Studio album by Marisa Anderson
- Released: June 24, 2016
- Genre: American folk, Americana
- Length: 37:09
- Label: Chaos Kitchen

Marisa Anderson chronology
| Tashi Dorji / Marisa Anderson (2015) | Into the Light (2016) | Cloud Corner (2018) |

Singles from Into the Light
- "Into the Light" Released: March 10, 2016; "He Is Without His Guns" Released: April 13, 2016;

= Into the Light (Marisa Anderson album) =

2016 studio album

Into the Light is the fifth solo studio album by Portland, Oregon-based guitarist Marisa Anderson, released June 24, 2016, by the artist's label Chaos Kitchen Music.

== Background ==
In the album's notes, Anderson describes the album as being "Written as the soundtrack to an imaginary science-fiction Western film" with "ten songs [that] trace the story of a visitor lost and wandering on the shifting borderlands of the Sonoran desert." The album was preceded by two singles: the title track released March 10, 2016, and "He Is Without His Guns" released April 13.

== Style and reception ==

Pitchforks Allison Hussey wrote that on Into the Light, Anderson "bends American guitar traditions for a completely different, but no less captivating, conceit: They soundtrack a theoretical sci-fi Western of Anderson's own invention, where it's up to the listener to fill in the cinematic details" and that "her faint picking encourages you to lean in and listen closer to soak in the details" such as "experiments with a more classical Spanish-style guitar" on "He Is Without His Guns". "Anderson's playing throughout the record is understated and exquisite" and "the only moments that feel dissonant arrive in "Resurrection" as a few unwieldy notes poke through, sounding like faraway car horns", though "these off-kilter moments act as foils to Anderson's fluid playing, again highlighting the baritone notes that anchor the song." Hussey concludes by calling the album "breathtakingly beautiful", "requir[ing] rapt attention", and "best enjoyed in still solitude", and that "even as Anderson's instrument simmers, it still reaches for the great beyond, and she makes you ache to reach along with it."
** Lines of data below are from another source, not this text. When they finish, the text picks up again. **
-- ==== Sys2Proof/Machine/Mirror.lean ====
section
/-! DEFINITION. Mirror records that the ACTIVE sends (R299 to R305). -/

namespace Sys2Proof.Machine

/-- The device sends mirror records: it is ACTIVE, with a partner in SYNCING or SHADOW (R299, R307). -/
def State.mirroring (s : State) : Bool := decide (s.pair.state = .active)

/-- One recording unit (R300): home slices 0 to 7, the Teller 8. -/
def State.munit (s : State) (u : Nat) : MirrorUnit := Tab.get s.pair.units {} u

/-- Change one recording unit. -/
def State.modUnit (s : State) (u : Nat) (f : MirrorUnit → MirrorUnit) : State :=
  s.modPair (fun p => { p with units := Tab.upd p.units {} u f })

/-- The VC of a record (R299, R305). -/
def mirrorVc : MirrorBody → BitVec 3
  | .vaultDirty _ _ _ _ => 3
  | .vaultClean _ _ => 3
  | .wbPending _ _ _ _ => 3
  | .wbDone _ => 3
  | _ => 2

/-- The rtype of a record (R305). -/
def rtypeOf : MirrorBody → Nat
  | .config _ _ _ => 1
  | .commit _ _ => 2
  | .dir _ _ _ => 3
  | .vaultDirty _ _ _ _ => 4
  | .vaultClean _ _ => 5
  | .wbPending _ _ _ _ => 6
  | .wbDone _ => 7
  | .ack _ => 8

/-- Whether an action of the ACTIVE waits for a record (R299, R304 sync). -/
def recordHolds (async : Bool) : MirrorBody → Bool
  | .dir _ _ _ => !async
  | .config _ _ _ => true
  | .commit _ _ => true
  | .vaultDirty _ _ _ _ => true
  | .wbPending _ _ _ _ => true
  | _ => false

/-- Send one mirror record of a unit (R300, R304): it takes the unit's next mseq and waits for its acknowledgement. `waits` says whether an
action waits for a record of this kind. -/
def mirrorAs (waits : Bool) (u bed line : Nat) (body : MirrorBody) (s : State) : State :=
  let q := (s.munit u).mseq + 1
  let head : MirrorHead := { stamp := s.now, mseq := q, unit := u, sync := waits && recordHolds (s.bed bed).async body }
  let rt := rtypeOf body
  let named := if rt = 3 ∨ rt = 4 ∨ rt = 6 then some ((s.bed bed).pl line) else none
  let s1 := s.modUnit u (fun x =>
    { x with mseq := q, unacked := x.unacked ++ [{ mseq := q, tick := s.tick, line := named, kind := rt }] })
  let m : TrunkMsg := { dstDev := s.pair.partnerDev, srcDev := BitVec.ofNat 4 s.self, cls := clsResponse, kind := 3,
                        length := BitVec.ofNat 8 body.bytes, bed := BitVec.ofNat 12 bed, line := BitVec.ofNat 36 line,
                        msg := { op := .mirror, mirror := some { head := head, body := body } } }
  let src := if u < 8 then 16 + u else 25
  let s2 := enqueueCell { src := src, dst := s.pair.station, egress := s.trunkPort s.pair.station, cls := clsResponse,
                          vc := mirrorVc body, length := BitVec.ofNat 8 (12 + body.bytes), bed := bed, offset := 64 * line, home := s.self,
                          msgs := [m.msg], trunk := some m } s1
  if u < 8 then count (16 + u) 0x13 1 s2 else s2

/-- Send one mirror record for which an action waits, where its kind holds one back (R299). -/
def mirrorSend (u bed line : Nat) (body : MirrorBody) (s : State) : State := mirrorAs true u bed line body s

/-- Send a record where the device mirrors; else nothing (R299). -/
def mirrorIf (u bed line : Nat) (body : MirrorBody) (s : State) : State :=
  if s.mirroring then mirrorSend u bed line body s else s

/-- The last record of a unit after a given mseq that names a line, of the kinds given, and is not acknowledged. -/
def State.lastUnacked (s : State) (u : Nat) (since : BitVec 32) (pl : Nat) (kinds : List Nat) : Option (BitVec 32) :=
  ((s.munit u).unacked.filter (fun x =>
    decide (x.line = some pl ∧ x.kind ∈ kinds ∧ (x.mseq - since - 1).toNat < 2 ^ 31))).getLast?.map (·.mseq)

/-- The later of two records of a unit that name a line and are not acknowledged: one after a given mseq, of the first kinds, or any of the
second kinds. -/
def State.lastOf (s : State) (u : Nat) (since : BitVec 32) (pl : Nat) (after any : List Nat) : Option (BitVec 32) :=
  ((s.munit u).unacked.filter (fun x => decide (x.line = some pl) &&
    (any.contains x.kind || (after.contains x.kind && decide ((x.mseq - since - 1).toNat < 2 ^ 31))))).getLast?.map (·.mseq)

/-- Whether a record of a unit is still unacknowledged. -/
def State.isUnacked (s : State) (u : Nat) (q : BitVec 32) : Bool := (s.munit u).unacked.any (fun x => x.mseq == q)

/-- The age in ticks of a unit's oldest unacknowledged record (R303). -/
def State.mirrorAge (s : State) (u : Nat) : Nat :=
  match (s.munit u).unacked with
  | [] => 0
  | x :: _ => s.tick - x.tick

/-- The order point of a unit leaves requests to ASYNC beds at its input (R303). -/
def State.asyncHeld (s : State) (u : Nat) : Bool :=
  s.mirroring && decide (s.pair.asyncLag.toNat < s.mirrorAge u)

/-- Whether a record of the Teller's unit is still unacknowledged (R302). -/
def State.commitWaits (s : State) (q : BitVec 32) : Bool := (s.munit 8).unacked.any (fun x => x.mseq == q)

/-- Rows of the pair and trunk range of event sources are raised by number. MIRROR_LAG_EXCEEDED (R303): event 340 once on each
crossing of the limit. -/
def mirrorLagOp (u : Nat) (s : State) : State :=
  if s.asyncHeld u && !(s.munit u).above then raise 340 (s.modUnit u (fun x => { x with above := true })) else s

end Sys2Proof.Machine
end

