/-- Meaning of WRITE_TIMEOUT. -/
def execWriteTimeout (slice pos : Nat) (s : State) : Out :=
  let y := (s.slice slice).wbLine pos
  whenWf s (decide (slice < 8) && decide (pos < 512)) (onlyIf (s.fabricOn && decide (y.state = .sent ∧ y.since + s.home.writeTimeout ≤ s.tick))
    (fun t => writesMoved slice (failAttempt slice pos t)) s)

/-- The poison write after the last retry (R148 steps 1 and 2): of a MIGRATING extent, to both places (R342). -/
def poisonLine (sl p : Nat) (s : State) : State :=
  let y := (s.slice sl).wbLine p
  let e := s.extent (extentOf y.pl)
  let second := if e.state = .migrating && (s.port e.mig.port.toNat).inL0 then some e.mig else none
  if (s.port y.place.port.toNat).inL0 then
    writePlaces sl y.pl { op := .memWr, data := y.data, poison := true } (y.place :: second.toList)
      (modWb sl p (fun w => { w with state := .sent, poisonWrite := true, done1 := false, done2 := false, second := second, since := s.tick }) s)
  else finalFailure sl p true (mirrored (endMigration (extentOf y.pl) stFaulted false) s)

/-- The release transaction at the head of its row (R148 step 5). -/
def State.releaseHead (s : State) (sl pos : Nat) : Option Nat :=
  let x := s.slice sl
  if (x.wbLine pos).state = .releasing then
    x.first (fun r => decide (r.2.cls = .release ∧ r.2.phase = .ready ∧ r.2.pl = (x.wbLine pos).pl))
  else none

/-- Meaning of LINE_RELEASE. -/
def execLineRelease (slice pos : Nat) (s : State) : Out :=
  whenWf s (decide (slice < 8) && decide (pos < 512)) (onlyIf s.fabricOn (fun t => match t.releaseHead slice pos with
    | some i => writesMoved slice (homeStage slice i t)
    | none => t) s)

/-- Meaning of OVERFLOW_READMIT: the oldest queued request whose set has an unpinned way again is looked up afresh, in its rank at the
order point (R115, R123). -/
def execOverflowReadmit (slice : Nat) (s : State) : Out := whenWf s (decide (slice < 8)) (onlyIf s.fabricOn (settle slice) s)

/-- The sets of a vault bank that hold a line, within a stretch of the bank. -/
def Slice.vaultSets (x : Slice) (lo hi : Nat) : List Nat :=
  ((x.vault.map (fun e => e.1 / 16)).dedup).filter (fun n => decide (lo ≤ n ∧ n < hi))

/-- The sets that a scan at one set per FCLK cycle has read once this beat is over (R135): two in each beat from its start on. -/
def State.setsRead (s : State) (start : Nat) : Nat := min 4096 (2 * (s.time.beats + 1 - start))

/-- A pass of a bank's ripener begins (R142): DIRTY lines left ripe by an earlier pass start first, lowest set first, while credits are
free. -/
def ripenStart (sl : Nat) (s : State) : State :=
  let early := ((s.slice sl).vault.filter (fun e => decide (e.2.state = .dirty) && e.2.ripe)).map (·.1)
  writesMoved sl (forEach early (fun i t => startWriteback sl i none t)
    (s.modSlice sl (fun x => { x with ripStart := s.time.beats, ripSets := 0 })))

/-- The ripener of a bank reads sets `lo` to `hi - 1` (R142): a DIRTY line that has come of age becomes ripe, and its write-back starts
while a credit is free. -/
def ripen (lo hi sl : Nat) (s : State) : State :=
  let s0 := forEach ((s.slice sl).vaultSets lo hi) (checkVaultSet sl) s
  let due (e : Nat × VaultLine) : Bool :=
    decide (lo ≤ e.1 / 16 ∧ e.1 / 16 < hi) && decide (e.2.state = .dirty) && !e.2.ripe &&
      decide ((s.bed (s.bedOfPl (vaultPl e.1 e.2)).1).ripen.toNat ≤ (s.unit + 1024 - e.2.age.toNat) % 1024)
  let l := ((s0.slice sl).vault.filter due).map (·.1)
  let s1 := forEach l (fun i t => startWriteback sl i none (modVline sl i (fun v => { v with ripe := true }) t)) s0
  (if l.isEmpty then s1 else writesMoved sl s1).modSlice sl (fun x => { x with ripSets := hi })

/-- The ripeners read on to where they stand at this beat (R135, R142). -/
def ripeners (s : State) : State :=
  if !s.serving then s
  else forEach ((List.range 8).filter (fun sl => decide ((s.slice sl).ripSets < s.setsRead (s.slice sl).ripStart)))
    (fun sl t => ripen (t.slice sl).ripSets (t.setsRead (t.slice sl).ripStart) sl t) s

/-- A flush scans sets `lo` to `hi - 1` of one bank (R145): DIRTY lines of its beds start or wait for a credit; lines already WRITING count;
with invalidate, CLEAN ones go. -/
def flushBank (job lo hi sl : Nat) (s0 : State) : State :=
  let s := forEach ((s0.slice sl).vaultSets lo hi) (checkVaultSet sl) s0
  let f := Tab.get s.home.flushes {} job
  let mine (e : Nat × VaultLine) : Bool := decide (lo ≤ e.1 / 16 ∧ e.1 / 16 < hi) && (match f.bed with
    | none => true
    | some b => decide ((s.bedOfPl (vaultPl e.1 e.2)).1 = b))
  let dirty := ((s.slice sl).vault.filter (fun e => mine e && decide (e.2.state = .dirty))).map (·.1)
  let writing := ((s.slice sl).vault.filter (fun e => mine e && decide (e.2.state = .writing))).map (·.1)
  let clean := ((s.slice sl).vault.filter (fun e => mine e && decide (e.2.state = .clean))).map (·.1)
  let mark (i : Nat) (t : State) : State := if f.invalidate then modVline sl i (fun v => { v with invOnClean := true }) t else t
  let s1 := forEach writing (fun i t => mark i (t.modSlice sl (fun x => { x with wb := x.wb.map (fun w =>
    if w.2.vault = some i then (w.1, { w.2 with flushes := w.2.flushes ++ [job] }) else w) }))) s
  let s2 := forEach dirty (fun i t =>
    let t1 := startWriteback sl i (some job) (mark i t)
    if ((t1.slice sl).vline i).state = .dirty then
      t1.modHome (fun h => { h with flushes := Tab.upd h.flushes {} job (fun j => { j with waiting := j.waiting ++ [(sl, i)] }) })
    else t1) s1
  if f.invalidate then forEach clean (fun i t => modVline sl i (fun _ => {}) t) s2 else s2

/-- A flush starts (R145). -/
def startFlush (f : Flush) (s : State) : State :=
  let job := s.home.nextFlush
  s.modHome (fun h => { h with flushes := Tab.put h.flushes job { f with since := s.tick, start := s.time.beats }, nextFlush := job + 1 })

/-- The flushes' scans read on to where they stand at this beat (R135, R145). -/
def flushScans (s : State) : State :=
  forEach ((s.home.flushes.filter (fun f => decide (f.2.scanned < s.setsRead f.2.start))).map (·.1)) (fun job t =>
    let f := Tab.get t.home.flushes {} job
    let hi := t.setsRead f.start
    settleAll ((forEach (List.range 8) (flushBank job f.scanned hi) t).modHome (fun h =>
      { h with flushes := Tab.upd h.flushes {} job (fun j => { j with scanned := hi }) }))) s

/-- A flush has ended (R135, R145): its scan of two ticks is over and every write-back it started has completed or failed. -/
def State.flushEnded (s : State) (job : Nat) : Bool :=
  (Tab.find s.home.flushes job).isSome && (Tab.get s.home.flushes {} job).waiting.isEmpty &&
    decide (4096 ≤ (Tab.get s.home.flushes {} job).scanned) &&
    !(List.range 8).any (fun sl => (s.slice sl).wb.any (fun w => w.2.flushes.contains job))

/-- The policy scan of a bed in sets `lo` to `hi - 1` of one bank (R146): each valid line it visits, of
whichever bed, costs an extent-table lookup. -/
def policyBank (bed lo hi sl : Nat) (s0 : State) : State :=
  let s := forEach ((s0.slice sl).vaultSets lo hi) (checkVaultSet sl) s0
  let mine (e : Nat × VaultLine) : Bool := decide (lo ≤ e.1 / 16 ∧ e.1 / 16 < hi) && decide ((s.bedOfPl (vaultPl e.1 e.2)).1 = bed)
  let dirty := ((s.slice sl).vault.filter (fun e => mine e && decide (e.2.state = .dirty))).map (·.1)
  let clean := ((s.slice sl).vault.filter (fun e => mine e && decide (e.2.state = .clean))).map (·.1)
  let b := s.bed bed
  let visited := (s.slice sl).vault.filter (fun e => decide (lo ≤ e.1 / 16 ∧ e.1 / 16 < hi) && decide (e.2.state ≠ .invalid))
  let seen := forEach visited (fun v t => extentLookup (16 + sl) (vaultPl v.1 v.2) t) s
  let s1 := if b.vault ≠ .owned then forEach dirty (fun i t => startWriteback sl i none t) seen else seen
  if b.vault = .none then forEach clean (fun i t => modVline sl i (fun _ => {}) t) s1 else s1

/-- The policy scans read on to where they stand at this beat (R135, R146). -/
def policyScans (s : State) : State :=
  forEach ((s.pool.beds.filter (fun b => !b.2.policyScan.isEmpty && decide (b.2.policySets < s.setsRead b.2.policyStart))).map (·.1))
    (fun bed t =>
      let b := t.bed bed
      let hi := t.setsRead b.policyStart
      settleAll ((forEach (List.range 8) (policyBank bed b.policySets hi) t).modBed bed (fun x => { x with policySets := hi }))) s

/-- The policy scan of a bed has ended (R135, R146): two ticks have passed and, where the bed is no longer OWNED, none of its lines
waits in DIRTY to be written back. -/
def State.policyScanned (s : State) (bed : Nat) : Bool :=
  let b := s.bed bed
  !b.policyScan.isEmpty && decide (4096 ≤ b.policySets) && (decide (b.vault = .owned) ||
    (List.range 8).all (fun sl => (s.slice sl).vault.all (fun e =>
      decide (e.2.state ≠ .dirty ∨ (s.bedOfPl (vaultPl e.1 e.2)).1 ≠ bed))))
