/-- The pattern of FILL and COMPARE over a chunk (R329): byte 0 at the operand's start. -/
def patternBytes (d : BitVec 512) (from' n : Nat) : List Byte :=
  if descPattern d then (List.range n).map (fun i => BitVec.ofNat 8 ((descA d).toNat / 256 ^ ((from' + i) % 16))) else List.replicate n 0

/-- The lowest place at which two chunks differ (R329). -/
def firstDiff : List Byte → List Byte → Nat → Option Nat
  | a :: as, b :: bs, i => if a = b then firstDiff as bs (i + 1) else some i
  | _, _, _ => none

/-- The current chunk is done (R329, R332): the next one begins, or the operation ends DONE. -/
def chunkDone (n : Nat) (r : Running) : Running :=
  let m := r.done + n
  if descSize r.desc ≤ m then
    { r with done := m, phase := 0, srcBuf := [], dstBuf := [], status := 0x01, ended := true,
             result := if descOp r.desc = 4 then (r.crc ^^^ 0xFFFFFFFF#32).setWidth 128 else r.result }
  else { r with done := m, phase := 0, srcBuf := [], dstBuf := [] }

/-- Two chunks are compared (R329): MISMATCH with the lowest differing offset, or the chunk is done. -/
def compareChunk (a b : List Byte) (n : Nat) (r : Running) : Running :=
  match firstDiff a b 0 with
  | some i => { r with status := 0x02, ended := true, done := descSize r.desc, result := BitVec.ofNat 128 (r.done + i) }
  | none => chunkDone n r

/-- The current chunk of a running descriptor is complete, where none of its requests is still to go out (R329, R332). -/
def Running.chunkOver (r : Running) : Option Running :=
  let d := r.desc
  let op := descOp d
  let n := chunkSize r
  let a := chunkBytes (descSrc d + r.done) n r.srcBuf
  let b := chunkBytes (descDst d + r.done) n r.dstBuf
  if r.phase = 0 ∨ (r.phase = 1 ∧ (op = 1 ∨ (op = 3 ∧ !descPattern d))) then none
  else if r.phase = 1 then
    if op = 3 then some (compareChunk a (patternBytes d r.done n) n r)
    else if op = 4 then some (chunkDone n { r with crc := a.foldl crc32cByte r.crc })
    else some { r with done := descSize d, status := 0x01, ended := true, result := BitVec.ofNat 128 (r.result.toNat % 2 ^ (8 * descSize d)) }
  else if r.phase = 2 then some (compareChunk a b n r)
  else some (chunkDone n r)

/-- The running descriptor stops at its line boundary (R334): a chunk whose requests are all complete counts in `done` (R332). -/
def stopRun (k : Nat) (s : State) : State :=
  modRun k (fun r =>
    if r.ended then r
    else
      let n := match r.chunkOver with
        | some q => if q.status = 0x02 then r.done else q.done
        | none => r.done
      { r with done := n, status := 0x13, ended := true }) s

/-- One issue turn of a slice for its running descriptor (R329 to R331): what has arrived is taken, and at most one request goes out. -/
def barrowTurn (k : Nat) (s : State) : State :=
  match (s.bslice k).running with
  | none => s
  | some r =>
    if r.ended ∨ r.opened ≠ 0 then s
    else if r.abort then stopRun k s
    else match r.chunkOver with
    | some q => modRun k (fun _ => q) s
    | none =>
      let d := r.desc
      let op := descOp d
      let n := chunkSize r
      let src := descSrc d + r.done
      let dst := descDst d + r.done
      if r.phase = 0 then
        if op = 2 then chunkWrite k (descDstSynth d) dst (patternBytes d r.done n) s
        else if op = 5 then
          synthAccess k (descDst d) { cls := .atom, op := (descAtom d).getD .fetchAdd, size := descSize d, a := descA d, b := descB d,
                                      byteOff := descDst d % 64 } 1 s
        else chunkRead k (descSrcSynth d) src 1 s
      else if op = 1 then chunkWrite k (descDstSynth d) dst (chunkBytes src n r.srcBuf) s
      else chunkRead k (descDstSynth d) dst 2 s

/-- Whether the next step of a running descriptor issues a request: a line request, or a TLP (R329, R331). -/
def Running.request (r : Running) : Option Bool :=
  let d := r.desc
  let op := descOp d
  if r.ended || decide (r.opened ≠ 0) || r.abort then none
  else if r.phase = 0 then some (if op = 2 then descDstSynth d else op == 5 || descSrcSynth d)
  else if r.phase = 1 ∧ (op = 1 ∨ (op = 3 ∧ !descPattern d)) then some (descDstSynth d)
  else none

/-- What the next line request of a running descriptor draws (R190, R330). -/
def Running.charge (r : Running) : Nat × Nat :=
  let op := descOp r.desc
  if op = 5 then (1, 1) else if (r.phase = 0 ∧ op = 2) ∨ (r.phase = 1 ∧ op = 1) then (0, 1) else (1, 0)

/-- The request that a slice's running descriptor issues next, if any. -/
def State.sliceRequest (s : State) (k : Nat) : Option Bool := (s.bslice k).running.bind Running.request

/-- The balance of a slice's plot covers its next line request (R331). -/
def State.sliceCovered (s : State) (k : Nat) : Bool :=
  (s.bslice k).running.any (fun r => (s.qos (s.bslice k).plot.toNat).covers r.charge)

/-- A slice could issue its next request in this beat (R331): every fourth turn is the internal queue's when that has work. -/
def State.canIssue (s : State) (k : Nat) : Bool :=
  match s.sliceRequest k with
  | some true => decide (s.lineTurns < 2) && s.sliceCovered k && (decide (s.barrow.ownTurns < 3) || !s.internalWork)
  | some false => decide (s.tlpTurns < 2) && s.barrow.tlpOut.isEmpty
  | none => false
Dusteds Ben Donnelly calls the album a break from Anderson's previous work, being "not solo" because "she multi-tracks her guitar, usually two layers, maybe more in a few places" which is "enough of a change that it significantly departs from her prior American primitive explorations". Another difference is that Into the Light "linger[s] in a sun-bleached desert atmosphere, rather than the mud and green of eastern folk forms. Anderson grew up in the southwest, so the landscape is part of her personal history. Her past work, though generous with reverb, didn't evoke wide open spaces like this." NPRs Lars Gotrich writes that Anderson's science-fiction Western setting "might immediately evoke the Yul Brynner-starring thriller Westworld" but instead "carries the quietness and starkness of Solaris set in the Sonoran desert." Gotrich notes that Anderson "recorded and played all of the instruments — guitar, lap steel, pedal steel, electric piano and percussion — giving her songs not only layers, but also characters." In the back half, "Anderson does what she does best: discover the unknown. But with more instruments at hand, these improvisations turn into internal dialogues."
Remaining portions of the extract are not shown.